4. YOLOv3_TensorFlow
YOLOv3_TensorFlow is an implementation of the YOLO architecture for object detection in TensorFlow. It offers fast GPU computations, efficient data pipelines, weight conversions, and shortened training periods. YOLOv3_TensorFlow provides a convenient way to leverage the capabilities of YOLO for object detection tasks.
5. Darkflow
Darkflow is a TensorFlow implementation of the darknet framework, which is used for object detection. It provides a Python interface for the darknet model, making it accessible to a broader range of developers. Darkflow supports various tasks such as annotation parsing, network design, model training, and real-time or video detection.
6. Detectron2
The Detectron2 library, created by the AI research team at Facebook’s FAIR, is widely regarded as an advanced framework that is capable of supporting the latest detection techniques, object detection methods, and segmentation algorithms. Built on PyTorch, the Detectron2 library offers great flexibility and scalability, offering a variety of top-notch algorithms and techniques. Furthermore, it is suitable for various applications and has been utilised in numerous production projects at Facebook.
Final Thoughts
The task of identifying objects remains a crucial aspect of deep learning and computer vision, even to this day.
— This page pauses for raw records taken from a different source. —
/-- Settles O40: the three outcomes of the step. -/
theorem dstepReadsCodeLength : Obligations.DstepReadsCodeLength := by
  intro s hs
  have hr : phaseAtRest s.d.state = false := by rw [hs]; rfl
  have hstep : decoderStep s.cfg.dupCodePolicy s.d = stepHdrLen s.d := by rw [decoderStep, hs]
  obtain ⟨hl, h⟩ | ⟨hl, h0, h⟩ | ⟨hl, h0, hv, h⟩ := stepHdrLen_cases s.d <;> unfold bitsLeft at hl
  · exact ⟨fun _ => exec_dstep_fail hr (hstep.trans h), fun _ => by omega, fun _ => by omega⟩
  · exact ⟨fun _ => by omega, fun _ _ => exec_dstep_fail hr (hstep.trans h), fun _ hn => absurd h0 hn⟩
  · exact ⟨fun _ => by omega, fun _ hn => absurd hn h0, fun _ _ => ⟨_, toNat_readBits _ _ _,
      exec_dstep_goOn hr (hstep.trans h)⟩⟩

/-- Settles O41: the three outcomes of the step; the field read is not empty, so both bounds speak of D_POS. -/
theorem dstepReadsCodeValue : Obligations.DstepReadsCodeValue := by
  intro s hs hne len v dup
  have hpos : 0 < len := Nat.pos_of_ne_zero fun hn => hne (BitVec.eq_of_toNat_eq hn)
  have hr : phaseAtRest s.d.state = false := by rw [hs]; rfl
  have hstep : decoderStep s.cfg.dupCodePolicy s.d = stepHdrCode s.cfg.dupCodePolicy s.d := by rw [decoderStep, hs]
  obtain ⟨hl, h⟩ | ⟨hl, hd, h⟩ | ⟨hl, hd, h⟩ := stepHdrCode_cases s.cfg.dupCodePolicy s.d <;>
    unfold bitsLeft at hl
  · exact ⟨fun _ => exec_dstep_fail hr (hstep.trans h), fun _ => by omega, fun _ => by omega⟩
  · exact ⟨fun _ => by omega, fun _ _ => exec_dstep_fail hr (hstep.trans h), fun _ hn => absurd hd hn⟩
  · exact ⟨fun _ => by omega, fun _ hn => absurd hn hd, fun _ _ => exec_dstep_goOn hr (hstep.trans h)⟩

/-- Settles O42: the two outcomes of the step; 32 bits hold the number read. -/
theorem dstepReadsTotalSymbols : Obligations.DstepReadsTotalSymbols := by
  intro s hs
  have hr : phaseAtRest s.d.state = false := by rw [hs]; rfl
  have hstep : decoderStep s.cfg.dupCodePolicy s.d = stepTotal s.d := by rw [decoderStep, hs]
  obtain ⟨hl, h⟩ | ⟨hl, hv, h⟩ := stepTotal_cases s.d <;> unfold bitsLeft at hl
  · exact ⟨fun _ => exec_dstep_fail hr (hstep.trans h), fun _ => by omega⟩
  · refine ⟨fun _ => by omega, fun _ => ⟨_, toNat_readBits _ _ _, ?_⟩⟩
    have hzero : BitVec.ofNat 32 (bitsVal (readBits s.d.buf s.d.pos 32)) = 0#32 ↔
        bitsVal (readBits s.d.buf s.d.pos 32) = 0 := by
      rw [BitVec.toNat_eq, toNat_readBits]
      rfl
    simp only [hzero]
    exact exec_dstep_goOn hr (hstep.trans h)

/-- Settles O43: the four outcomes of the step; below D_TOTAL the count of symbols does not wrap. -/
theorem dstepReadsPayloadBit : Obligations.DstepReadsPayloadBit := by
  intro s hs hlt scr found
  have hr : phaseAtRest s.d.state = false := by rw [hs]; rfl
  have hstep : decoderStep s.cfg.dupCodePolicy s.d = stepPayload s.cfg.dupCodePolicy s.d := by rw [decoderStep, hs]
  obtain ⟨hl, h⟩ | ⟨hl, x, hx, h⟩ | ⟨hl, hx, h255, h⟩ | ⟨hl, hx, h255, h⟩ :=
    stepPayload_cases s.cfg.dupCodePolicy s.d <;> unfold bitsLeft at hl
  · exact ⟨fun _ => exec_dstep_fail hr (hstep.trans h), fun _ => by omega, fun _ => by omega, fun _ _ => by omega⟩
  · have hne {p : Prop} (hn : found = none) : p := by cases hx.symm.trans hn
    refine ⟨fun _ => by omega, fun _ => hne, fun _ => hne, fun y _ hy hready => ⟨s.d.emit + 1#32, by bv_omega, ?_⟩⟩
    obtain rfl : x = y := Option.some.inj (hx.symm.trans hy)
    rw [hs] at h
    have hlast : s.d.emit.toNat + 1 = s.d.total.toNat ↔ s.d.emit + 1#32 = s.d.total := by bv_omega
    simp only [hlast]
    exact exec_dstep hr (hstep.trans h) (.inr hready)
  · exact ⟨fun _ => by omega, fun _ _ hn => by omega, fun _ _ _ => exec_dstep_fail hr (hstep.trans h),
      fun y _ hy => by cases hx.symm.trans hy⟩
  · exact ⟨fun _ => by omega, fun _ _ _ => exec_dstep_goOn hr (hstep.trans h), fun _ _ hn => by omega,
      fun y _ hy => by cases hx.symm.trans hy⟩

end Commands

/-! ## The lookup -/

section Lookup

variable {policy : DupCodePolicy} {table : List Entry} {s : Bits} {e : Entry} {x : Byte}

/-- The entry's code is the string, as R212 compares them (43_decoder.md R212). -/
theorem entryMatches_iff : entryMatches s e = true ↔ e.len = s.length ∧ e.val = bitsVal s := by
  simp [entryMatches]

theorem entryCode_eq_iff (he : EntryInRange e) : entryCode e = s ↔ entryMatches s e = true := by
  rw [entryMatches_iff]
  constructor
  · rintro rfl
    exact ⟨(length_bitsOf _ _).symm, (bitsVal_bitsOf he.2).symm⟩
  · rintro ⟨hl, hv⟩
    rw [entryCode, hl, hv, bitsOf_bitsVal]

/-- Under `lastWins` the lookup is the first match of the reversed table, else of the table. -/
theorem lookup_eq_find? : lookup policy table s =
    ((if policy = .lastWins then table.reverse else table).find? (entryMatches s)).map Entry.sym := by
  rw [← List.head?_filter]
  cases policy with
  | lastWins => rw [if_pos rfl, List.filter_reverse, List.head?_reverse]; rfl
  | fault => rfl
  | firstWins => rfl

theorem lookup_eq_none : lookup policy table s = none ↔ ∀ e ∈ table, entryMatches s e = false := by
  rw [lookup_eq_find?]
  split <;> simp

/-- What is found is the symbol of an entry whose code is the string. -/
theorem exists_of_lookup (h : lookup policy table s = some x) : ∃ e ∈ table, entryMatches s e = true ∧ e.sym = x := by
  rw [lookup_eq_find?] at h
  obtain ⟨e, he, rfl⟩ := Option.map_eq_some_iff.mp h
  refine ⟨e, ?_, List.find?_some he, rfl⟩
  have hmem := List.mem_of_find?_eq_some he
  split at hmem <;> simpa using hmem

/-- A further entry changes the lookup of its own code, as DUP_CODE_POLICY says, and of nothing else. -/
theorem lookup_concat : lookup policy (table ++ [e]) s =
    if entryMatches s e then triePlace policy (lookup policy table s) e.sym else lookup policy table s := by
  by_cases h : entryMatches s e = true
  · cases policy <;> simp [lookup, List.filter_append, h, triePlace, List.head?_append, Option.or_some]
  · cases policy <;> simp [lookup, List.filter_append, h]

/-- A first match splits the list in front of it (43_decoder.md R212). -/
theorem find?_matches_iff : (table.find? (entryMatches s)).map Entry.sym = some x ↔
    ∃ before e after, table = before ++ e :: after ∧ (e.len = s.length ∧ e.val = bitsVal s) ∧ e.sym = x ∧
      ∀ e' ∈ before, ¬ (e'.len = s.length ∧ e'.val = bitsVal s) := by
  simp only [Option.map_eq_some_iff, List.find?_eq_some_iff_append, ← entryMatches_iff, Bool.not_eq_true']
  constructor
  · rintro ⟨e, ⟨he, before, after, rfl, hbefore⟩, rfl⟩
    exact ⟨before, e, after, rfl, he, rfl, by simpa using hbefore⟩
  · rintro ⟨before, e, after, rfl, he, rfl, hbefore⟩
    exact ⟨e, ⟨he, before, after, rfl, by simpa using hbefore⟩, rfl⟩

/-- Where no two entries have the same code, at most one matches. -/
theorem length_matches_le_one (h : table.Pairwise fun a b => ¬ (a.len = b.len ∧ a.val = b.val)) (s : Bits) :
    (table.filter (entryMatches s)).length ≤ 1 := by
  have hp := h.filter (entryMatches s)
  have hm : ∀ e ∈ table.filter (entryMatches s), e.len = s.length ∧ e.val = bitsVal s := fun e he =>
    entryMatches_iff.mp (List.mem_filter.mp he).2
  match hl : table.filter (entryMatches s) with
  | [] | [_] => simp
  | a :: b :: rest =>
    rw [hl] at hp hm
    obtain ⟨hal, hav⟩ := hm a (by simp)
    obtain ⟨hbl, hbv⟩ := hm b (by simp)
    exact absurd ⟨hal.trans hbl.symm, hav.trans hbv.symm⟩ (List.rel_of_pairwise_cons hp (by simp))

/-- Settles O50: the lookup is the first match of the table, or of the reversed table. -/
theorem lookupFindsCode : Obligations.LookupFindsCode := by
  refine ⟨fun policy table s => ⟨?_, fun hp x => ?_, fun x => ?_⟩, fun c d s hd hf =>
    length_matches_le_one (hd.codesDistinct hf) s⟩
  · simp only [lookup_eq_none, ← entryMatches_iff, Bool.not_eq_true]
  · rw [lookup_eq_find?, if_neg hp, find?_matches_iff]
  · rw [lookup_eq_find?, if_pos rfl, find?_matches_iff]
    constructor
    · rintro ⟨before, e, after, ht, he, hx, hbefore⟩
      exact ⟨after.reverse, e, before.reverse, by simpa using congrArg List.reverse ht, he, hx, by simpa using hbefore⟩
    · rintro ⟨before, e, after, rfl, he, hx, hafter⟩
      exact ⟨after.reverse, e, before.reverse, by simp, he, hx, by simpa using hafter⟩

/-- A code that the string begins with is found at its own length. -/
theorem not_noCodeBegins (ha : e ∈ table) (hr : EntryInRange e) (hp : entryCode e <+: s) :
    ¬ NoCodeBegins policy table s := by
  intro h
  obtain ⟨⟨hpos, -⟩, -⟩ := id hr
  have hlen : (entryCode e).length = e.len := length_bitsOf _ _
  have hnone := lookup_eq_none.mp (h e.len hpos (hlen ▸ hp.length_le)) e ha
  rw [← hlen, ← List.prefix_iff_eq_take.mp hp, (entryCode_eq_iff hr).mp rfl] at hnone
  cases hnone

theorem noCodeBegins_nil : NoCodeBegins policy table [] := by
  intro k h1 hk
  simp at hk
  omega

/-- One more bit, when the longer string is no code either. -/
theorem NoCodeBegins.concat {b : Bool} (h : NoCodeBegins policy table s) (hb : lookup policy table (s ++ [b]) = none) :
    NoCodeBegins policy table (s ++ [b]) := by
  intro k h1 hk
  rw [List.length_append, List.length_singleton] at hk
  rcases Nat.lt_or_ge s.length k with hlt | hle
  · rwa [List.take_of_length_le (by simp; omega)]
  · rw [List.take_append_of_le_length hle]
    exact h k h1 hle

/-- Settles O51: D_SCR is empty after TOTAL and after a match, and otherwise has grown by a bit without a match; a shorter
code that the longer one begins with stands inside D_SCR, where it would have matched. -/
theorem shorterCodeMatchesFirst : Obligations.ShorterCodeMatchesFirst := by
  refine fun policy d => ⟨fun hs he => ?_, fun hs h => ?_, fun h a b bit ha hr hp hl heq => ?_⟩
  · simp only [decoderStep, hs] at he ⊢
    obtain ⟨-, ho⟩ | ⟨-, -, ho⟩ := stepTotal_cases d
    · simp [ho] at he
    · rw [ho]
      exact noCodeBegins_nil
  · simp only [decoderStep, hs]
    obtain ⟨-, ho⟩ | ⟨-, x, -, ho⟩ | ⟨-, hx, -, ho⟩ | ⟨-, hx, -, ho⟩ := stepPayload_cases policy d <;> rw [ho]
    · exact h
    · exact noCodeBegins_nil
    · exact h.concat hx
    · exact h.concat hx
  · have hlen : d.scr.length + 1 = b.len := by simpa [entryCode] using congrArg List.length heq
    have hin : entryCode a <+: d.scr :=
      List.prefix_of_prefix_length_le (heq ▸ hp) (List.prefix_append _ _) (by simp [entryCode]; omega)
    exact not_noCodeBegins ha hr hin h

end Lookup

/-! ## The code trie -/

section CodeTrie

variable {policy : DupCodePolicy} {table : List Entry}

@[simp] theorem trieWalk_nil (t : Trie) : trieWalk [] t = t := rfl

@[simp] theorem trieWalk_cons (b : Bool) (s : Bits) (t : Trie) : trieWalk (b :: s) t = trieWalk s (trieChild b t) := rfl

theorem trieWalk_concat (s : Bits) (b : Bool) (t : Trie) : trieWalk (s ++ [b]) t = trieChild b (trieWalk s t) := by
  simp [trieWalk]

@[simp] theorem trieWalk_dead (s : Bits) : trieWalk s .dead = .dead := by
  induction s with
  | nil => rfl
  | cons b s ih => exact ih

/-- Adding a code that begins with b changes the subtree along b only. -/
theorem trieChild_insert_cons (x : Byte) (b b' : Bool) (c : Bits) (t : Trie) :
    trieChild b' (trieInsert policy x (b :: c) t) =
      if b = b' then trieInsert policy x c (trieChild b t) else trieChild b' t := by
  cases b <;> cases b' <;> rfl

@[simp] theorem trieSym_insert_cons (x : Byte) (b : Bool) (c : Bits) (t : Trie) :
    trieSym (trieInsert policy x (b :: c) t) = trieSym t := by
  cases b <;> rfl

@[simp] theorem trieChild_insert_nil (x : Byte) (b : Bool) (t : Trie) :
    trieChild b (trieInsert policy x [] t) = trieChild b t := by
  cases b <;> rfl

/-- Adding a code changes the symbol at the code's own node, as DUP_CODE_POLICY says, and at no other. -/
theorem trieSym_walk_insert (x : Byte) (c s : Bits) (t : Trie) : trieSym (trieWalk s (trieInsert policy x c t)) =
    if c = s then triePlace policy (trieSym (trieWalk s t)) x else trieSym (trieWalk s t) := by
  induction c generalizing s t with
  | nil =>
    cases s with
    | nil => rfl
    | cons b s => simp
  | cons b c ih =>
    cases s with
    | nil => simp
    | cons b' s =>
      by_cases hb : b = b'
      · subst hb
        simp [trieChild_insert_cons, ih]
      · simp [trieChild_insert_cons, hb]

/-- Settles O52: by induction over the entries, the last one first; a further entry changes the trie and the lookup
alike. -/
theorem trieWalkAgreesWithLookup : Obligations.TrieWalkAgreesWithLookup := by
  intro policy table s hr
  induction table using List.reverseRecOn with
  | nil => cases policy <;> simp [trieOfTable, trieSym, lookup]
  | append_singleton table e ih =>
    obtain ⟨hr, he⟩ := List.forall_mem_append.mp hr
    have hinsert : trieOfTable policy (table ++ [e]) = trieInsert policy e.sym (entryCode e) (trieOfTable policy table) := by
      simp [trieOfTable]
    rw [hinsert, trieSym_walk_insert, lookup_concat, ih hr]
    simp only [entryCode_eq_iff (he e (by simp))]

/-- The bit that a PAYLOAD step reads chooses the edge (43_decoder.md R214). -/
theorem readBits_one_eq (buf : List Byte) (pos : Nat) : (bitsVal (readBits buf pos 1) == 1) = bitAt buf pos := by
  cases h : bitAt buf pos <;> simp [readBits, bitsVal, h]

/-- Settles O53: the child along the bit read is the node of the string looked up, and carries what the lookup answers
(`trieWalkAgreesWithLookup`); so both steps have the same outcome of the four. -/
theorem trieStepConforms : Obligations.TrieStepConforms := by
  intro policy d cur hs hr root hnode hdepth r o
  have hchild : trieChild (bitAt d.buf d.pos) cur.node = trieWalk (d.scr ++ [bitAt d.buf d.pos]) root := by
    rw [trieWalk_concat, hnode]
  have hsym : trieSym (trieChild (bitAt d.buf d.pos) cur.node) =
      lookup policy d.table (d.scr ++ [bitAt d.buf d.pos]) :=
    hchild ▸ trieWalkAgreesWithLookup policy d.table _ hr
  have htrie : r = trieStep root cur d := rfl
  have ho : o = stepPayload policy d := by simp only [o, decoderStep, hs]
  obtain ⟨hl, h⟩ | ⟨hl, x, hx, h⟩ | ⟨hl, hx, hlen, h⟩ | ⟨hl, hx, hlen, h⟩ := stepPayload_cases policy d
  · rw [trieStep, dRead_none.mpr hl] at htrie
    rw [ho, h, htrie]
    exact ⟨hnode, hdepth, rfl, rfl, rfl⟩
  · simp only [trieStep, dRead_of_le hl, readBits_one_eq, hsym, hx] at htrie
    rw [ho, h, htrie]
    exact ⟨rfl, rfl, rfl, rfl, rfl⟩
  · simp only [trieStep, dRead_of_le hl, readBits_one_eq, hsym, hx] at htrie
    rw [if_pos (show Config.maxCodeLen < cur.depth + 1 by unfold Config.maxCodeLen; omega)] at htrie
    rw [ho, h, htrie]
    exact ⟨hchild, by simp [dFail, hdepth], rfl, rfl, rfl⟩
  · simp only [trieStep, dRead_of_le hl, readBits_one_eq, hsym, hx] at htrie
    rw [if_neg (show ¬ Config.maxCodeLen < cur.depth + 1 by unfold Config.maxCodeLen; omega)] at htrie
    rw [ho, h, htrie]
    exact ⟨hchild, by simp [hdepth], rfl, rfl, rfl⟩

end CodeTrie

section Runs

variable {policy : DupCodePolicy} {d : Decoder} {s s1 t u : State}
There have been significant developments and progress in the methods used for object detection.
The use of algorithms, such as the Histogram of Oriented Gradients, dates back to 1986 when it was first introduced for basic object detection with a satisfactory level of precision. Today, more advanced architectures such as Faster R-CNN, SSD, YOLO, and RetinaNet have been developed.
Object detection is not only applicable to images but it can also be effectively used on videos and live footage with great precision. In the coming years, we can expect to see numerous advanced algorithms and libraries for object detection.